Like Rojo, I think the tie-back Brooks boxers might be tradliest.


----------



## Horace (Jan 7, 2004)

> quote:_Originally posted by boatshoes_
> 
> 
> 
> ...


Which boxers? And how were they anything but "full cut" -- just curious.


----------



## Horace (Jan 7, 2004)

> quote:_Originally posted by Daywalker_
> 
> 
> 
> ...


You keep saying you'll leave it at that, but then you give us a bit more info. with each reply! Never worn trousers that fit so tight that boxers would be unwearable, unslightly, or otherwise unaccomodating. I'll leave it at that.


----------



## 15575 (Dec 9, 2004)

Just curious if anyone had any feedback on Mercer's boxer shorts?

Mark


----------



## maxnharry (Dec 3, 2004)

> quote:_Originally posted by Horace_
> 
> 
> 
> ...


I think we are approaching the Saturday Night Fever, Too Much Info mark!


----------



## mpcsb (Jan 1, 2005)

> quote:_Originally posted by Horace_


You keep saying you'll leave it at that, but then you give us a bit more info. with each reply! Never worn trousers that fit so tight that boxers would be unwearable, unslightly, or otherwise unaccomodating. I'll leave it at that.
[/quote]

That's the nice thing about trying on trousers before you buy them. If people can tell my religion by how tight the trousers are - I don't buy them.

Edited for spelling.


----------



## Alexander Kabbaz (Jan 9, 2003)

> quote:Edited for spelling.


 My compliments. Others should learn from your example! Oh. Oops ... wrong thread. 

*https://www.CustomShirt1.com

Kabbaz-Kelly & Sons Fine Custom Clothiers
* Bespoke Shirts & Furnishings * Zimmerli Swiss Underwear **
* Alex Begg Cashmere * Pantherella Socks **​


----------



## Srynerson (Aug 26, 2005)

> quote:_Originally posted by sheermanus_
> 
> I've always been curious why any man who likes the traditional style would wear anything other than full-cut boxer shorts and a sleeveless athletic undershirt or t-shirt.


He wasn't a trad, but I will offer the classic line from Kramer on _Seinfeld_ when asked why he refused to wear boxer shorts: "My boys need a home." It would seem that regardless of what one's preference is in outerwear, one might have such a concern with regard to underwear.


----------



## Trimmer (Nov 2, 2005)

Trimmer suggests: https://www.vintageshirt.co.uk/


----------



## mpcsb (Jan 1, 2005)

> quote:_Originally posted by xcubbies_
> 
> If you wear grinders you can't call your self a Trad. Sorry, but it's boxers or nothing.


What are "grinders"?


----------



## crs (Dec 30, 2004)

> quote:_Originally posted by Srynerson_
> 
> 
> 
> ...


Yep, I want 'em snug and secure. Wearing boxers is like wearing a kilt, maybe traditional but not comfy, at least not for me.

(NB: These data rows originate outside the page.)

/-- Sends what the credits of a port allow (R55). -/
def pumpPort (s : State) (p : Nat) : State :=
  pump s p Credits.zero ((s.host.egress.map fun e => e.msg.flits).sum + s.host.reused.length)

/-- Queues a message at a port's egress and sends what credits allow. -/
def sendPort (s : State) (p : Nat) (ch : Channel) (m : PortMsg) : State :=
  pumpPort { s with host := { s.host with egress := s.host.egress ++ [{ port := p, ch := ch, msg := m, frees := false }] } } p

/-- The response of a request (R46). -/
def respond (s : State) (p : Nat) (ch : Channel) (tag : Nat) (st : Resp) (data : List Codeword) : State :=
  pumpPort { s with host := { s.host with
    egress := s.host.egress ++ [{ port := p, ch := ch, msg := .resp tag st data, frees := true }] } } p

/-! ### Memory by grains (R10, R321) -/

/-- Whether the harbour's clocks run: they stop in Moored and without supply (R374, Table 18-1). -/
def clocksRun (s : State) : Bool :=
  match s.pow.harbour with
  | .active | .mooring _ => true
  | _ => false

/-- Quays in Doze or waking; every quay while the harbour is not Active. -/
def asleep (s : State) : List Nat :=
  if s.pow.harbour = .active then s.pow.doze ++ s.pow.waking else List.range (quays s.part)

/-- An access reaches a quay: a sleeping one is noted, so that the access is held, and a dozing one wakes (R388; log
entry 14). -/
def wakeQuay (s : State) (q : Nat) : State :=
  if q ∈ s.pow.doze then
    { s with pow := { s.pow with doze := s.pow.doze.erase q, waking := insertNew s.pow.waking q,
                                 reached := s.pow.reached + 1 } }
  else if q ∈ s.pow.waking then { s with pow := { s.pow with reached := s.pow.reached + 1 } }
  else s

/-- An engine in Idle wakes at a request, message or signal addressed to it (R386). -/
def rouse (s : State) (e : Nat) : State :=
  if s.pow.idleEngines.isEmpty then s
  else { s with pow := { s.pow with idleEngines := s.pow.idleEngines.filter (· != e) } }

/-- A berth unit in Idle wakes at an operation (R386). -/
def rouseBerth (s : State) (b : Nat) : State :=
  if s.pow.idleBerths.isEmpty then s
  else { s with pow := { s.pow with idleBerths := s.pow.idleBerths.filter (· != b) } }

/-- The berth units of some quays in Idle wake at a message (R386). -/
def rouseUnits (s : State) (qs : List Nat) : State :=
  if s.pow.idleBerths.isEmpty then s
  else { s with pow := { s.pow with idleBerths := s.pow.idleBerths.filter fun b => !qs.contains (b / 1024) } }

/-- An access to a byte of DRAM or quay SRAM reaches its quay (R388). -/
def startWake (s : State) (home : Nat) : State :=
  if s.pow.doze.isEmpty ∧ s.pow.waking.isEmpty then s
  else
    match quayOf s.part home with
    | some q => wakeQuay s q
    | none => s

By "sleeveless," I am assuming you mean the undershirts commonly known as "wife-beater shirts"? I see those and I don't think "trad," I think "trailer park."


----------



## young guy (Jan 6, 2005)

> quote:_Originally posted by Mr. Knightly_
> 
> Everyone I knew wore boxers when I was growing up. Then boxer-briefs became the thing because they were a little sexier without being femenine. I've eventually moved to regular briefs though. I find them extremely comfortable, they never ride up and they leave more room to tuck my shirt in.


Mr K, I had the opposite experience. Everyone I knew growing up wore briefs. I never liked them. The only time I felt comfortable was when I put on my pajamas. It wasn't until I moved out and started buying all my own stuff that I decided to try boxers. I was amazed - it was just as comfortable as wearing pjs. I didn't know what "trad" was until I started reading this forum. Yeah I knew what preppy meant and liked the style but have learned alot since reading and joining this forum. My uncle, when cleaning out his house to move to a condo gave me alot of his old clothes. He, being the only "trad" in the family, gave me lots of Brooks and Press stuff, including unopened packages of boxers. I think this was my first clue to trad underwear. I don't really care if they're trad or not, I wear boxers because of how they fit and how I feel, I guess now, it's just a personal thing.


----------



## mpcsb (Jan 1, 2005)

Rojo, never heard of Embassy ("the gentleman's short"). Where do you ge them?

Also:

Has anyone tried Mercers boxers? Good-bad?

Cheers


----------



## rl1856 (Jun 7, 2005)

Brooks oxford or end on end boxers for me. I've worn them since since my early teens. I've tried the button front tie back, but the leg extends too far down my thigh for comfort.

Not tried Mercer's...yet.

My wife and her friends used to have a saying- "There are 2 types of men, those that wear boxers and those that don't".

Best,

Ross


----------



## pinkgreenpolo (Jul 15, 2005)

V neck undershirts from JC Penny (polo) , are a thick soft cotton really nice for the price. I have not found a designer brand that can compare to these. Good old full cut boxers. Boxer briefs are good for trousers.


----------



## irishboy (Aug 18, 2005)

BB full cut boxers and crew neck undershirts for me. By the way... excuse my ignorance, but what's Mercer's?


----------



## Allthingstrad (Jan 5, 2006)

I prefer either the full union suit or else I go indian.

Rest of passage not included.